Page transition animations are not smooth on all devices. On iPhone 4 and newer Android phones it looks good. On older devices the animations stutter and appear unprofessional. We recommend testing on the weakest device your users will use and simplifying or disabling animations if necessary.

Optimization requires effort — lazy loading of images, minimizing DOM operations, pre-loading critical pages, a custom jQuery Mobile build with only the needed modules. With these optimizations the result is acceptable, but the default state without optimization is too slow for more complex applications.

Comparison with native development

The question our clients ask most often: should we build a native iOS/Android application or a mobile web with jQuery Mobile? The answer depends on context. Native apps have better performance, access to hardware APIs (camera, accelerometer, push notifications), offline capability and distribution via the App Store. A web application has a single codebase for all platforms, immediate updates without App Store approval and lower development costs.

For internal enterprise applications — where it doesn’t matter that the application doesn’t look native, where you don’t need push notifications and where you want one version for all devices — jQuery Mobile is a good choice. For consumer applications where user experience is key and you’re competing with native apps, we recommend native development or at least a PhoneGap wrapper.

PhoneGap — the hybrid approach

PhoneGap (now also Apache Cordova) allows packaging a web application into a native container. The result is a native application distributable via the App Store that runs a WebView internally. jQuery Mobile plus PhoneGap gives you access to native APIs (camera, contacts, filesystem) and the ability to function offline. On the other hand, performance is still limited by the WebView’s performance.

This hybrid approach can be a reasonable compromise. You develop a single web application, package it for both iOS and Android and get native distribution. But you need to accept that the user experience won’t match a truly native application. For some use cases — internal tools, simple utilities — it’s enough. For complex applications with demanding graphics or intricate interaction, it isn’t.
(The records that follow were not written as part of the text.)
-- ==== Sys2Proof/Config.lean ====
section
/-! DEFINITION. The synthesis parameters (00_scope.md R2) and the values the spec leaves open, which are
opaque constants: nothing can be proved about which value they have. -/

namespace Sys2Proof

/-- The synthesis parameters of R2. -/
structure Params where
  channels : Nat
  targets : Nat
  luns : Nat
  decoders : Nat
  sbMib : Nat
  mapcMib : Nat
  ports : Nat
  tags : Nat
  rate : Nat
  segments : Nat
  rings : Nat
  deriving DecidableEq, Repr

namespace Params

/-- The D8 reference configuration of R2. -/
def d8 : Params :=
  { channels := 8, targets := 2, luns := 2, decoders := 4, sbMib := 8, mapcMib := 2, ports := 1,
    tags := 2048, rate := 3200, segments := 1, rings := 64 }

/-- The W32 reference configuration of R2. -/
def w32 : Params :=
  { channels := 32, targets := 16, luns := 8, decoders := 16, sbMib := 32, mapcMib := 8, ports := 4,
    tags := 8192, rate := 4800, segments := 8, rings := 256 }

/-- R2: a value outside its range is not a supported configuration. -/
def supported (c : Params) : Bool :=
  (4 ≤ c.channels && c.channels ≤ 32) && (1 ≤ c.targets && c.targets ≤ 16) &&
  (1 ≤ c.luns && c.luns ≤ 8) && (2 ≤ c.decoders && c.decoders ≤ 16) &&
  (4 ≤ c.sbMib && c.sbMib ≤ 32 && c.sbMib % 2 == 0) && (1 ≤ c.mapcMib && c.mapcMib ≤ 8) &&
  (1 ≤ c.ports && c.ports ≤ 4) && [1024, 2048, 4096, 8192].contains c.tags &&
  [3200, 4800].contains c.rate && (1 ≤ c.segments && c.segments ≤ 8) &&
  (16 ≤ c.rings && c.rings ≤ 256 && c.rings % 16 == 0)

end Params

namespace Config

/-- DESIGN CHOICE (log 6): what an unwritten byte of a master's ODW_BUF reads as (R131: undefined). -/
opaque bufByte : Nat → Nat → Byte

/-- DESIGN CHOICE (log 6): what an SB byte reads as before anything has written it (R521, R522). -/
opaque sbByte : Nat → Byte

/-- DESIGN CHOICE (log 4): the n-th free 32-bit value, for a result the spec leaves undefined. -/
opaque freeWord : Nat → BitVec 32

/-- DESIGN CHOICE (log 4): the n-th free byte string of a given length. -/
opaque freeByte : Nat → Nat → Byte

/-- PRESUMED (log 10): the ROM image's words (R317): the same on every channel; the routines are not listed. -/
opaque rom : BitVec 12 → BitVec 144

/-- PRESUMED (log 10): the ROM image's dispatch tables (R324); the routines are not listed (R317). -/
opaque romDispatch : Nat → Nat → BitVec 16

/-- DESIGN CHOICE (log 10): the value LDF reads from a hardware field, by channel, field and count. -/
opaque hwField : Nat → BitVec 32 → Nat → BitVec 32

/-- PRESUMED (log 10): the hardware fields STF may name (R322: their list is not in the spec). -/
opaque hwFieldOk : BitVec 32 → Bool

/-- PRESUMED (log 13): the information part of the base matrices, by code, row and column: the shift of a circulant, or
none where the entry is zero (R354, R355: its values are not printed). -/
opaque hInfo : Nat → Nat → Nat → Option Byte

/-- DESIGN CHOICE (log 16): the depths of the lane queues, which are fixed at synthesis (R471): by queue ID, the power of
two less 2, modulo 11. -/
opaque queueK : Nat → Nat

/-- PRESUMED (log 74): the columns of the Hsiao code's check matrix for the 64 data bits (R469: not printed). -/
opaque hsiaoCol : Nat → Byte

/-- DESIGN CHOICE (log 74): how a read takes a word in which three or more bits are wrong (R470). -/
opaque eccMulti : Nat → Nat

/-- DESIGN CHOICE (log 74): the data bits such a read delivers wrong. -/
opaque eccWrong : Nat → Nat

/-- DESIGN CHOICE (log 74): the bits that flip in memory as the clock passes a nanosecond: the memory (1 SB, 2 a
map-cache line, 3 a lane queue, 4 a stored entry value, 5 a master's buffer; other numbers none), a place in it, and
the bits of the word there. -/
opaque upset : Nat → Nat × Nat × Nat

/-- DESIGN CHOICE (log 19): the temperature step of R539 with a time constant of 0, which has no result. -/
opaque tauZero : Int → Int

end Config

end Sys2Proof
end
Alternatives to jQuery Mobile

jQuery Mobile is not the only mobile framework. Sencha Touch offers a richer set of components and better performance, but requires more experience and uses its own class system instead of jQuery. jQTouch is a lighter alternative focused on iOS look. Zepto.js is a lightweight jQuery substitute optimized for mobile browsers. And of course you can use responsive design with media queries and avoid a mobile framework altogether.

Conclusion

jQuery Mobile is a solid framework for quickly building mobile web applications. For internal enterprise use cases — where speed of development and a single codebase matter — it’s a good choice. For consumer applications with high UX requirements, we recommend considering native development. Don’t forget to test on real devices and optimize performance.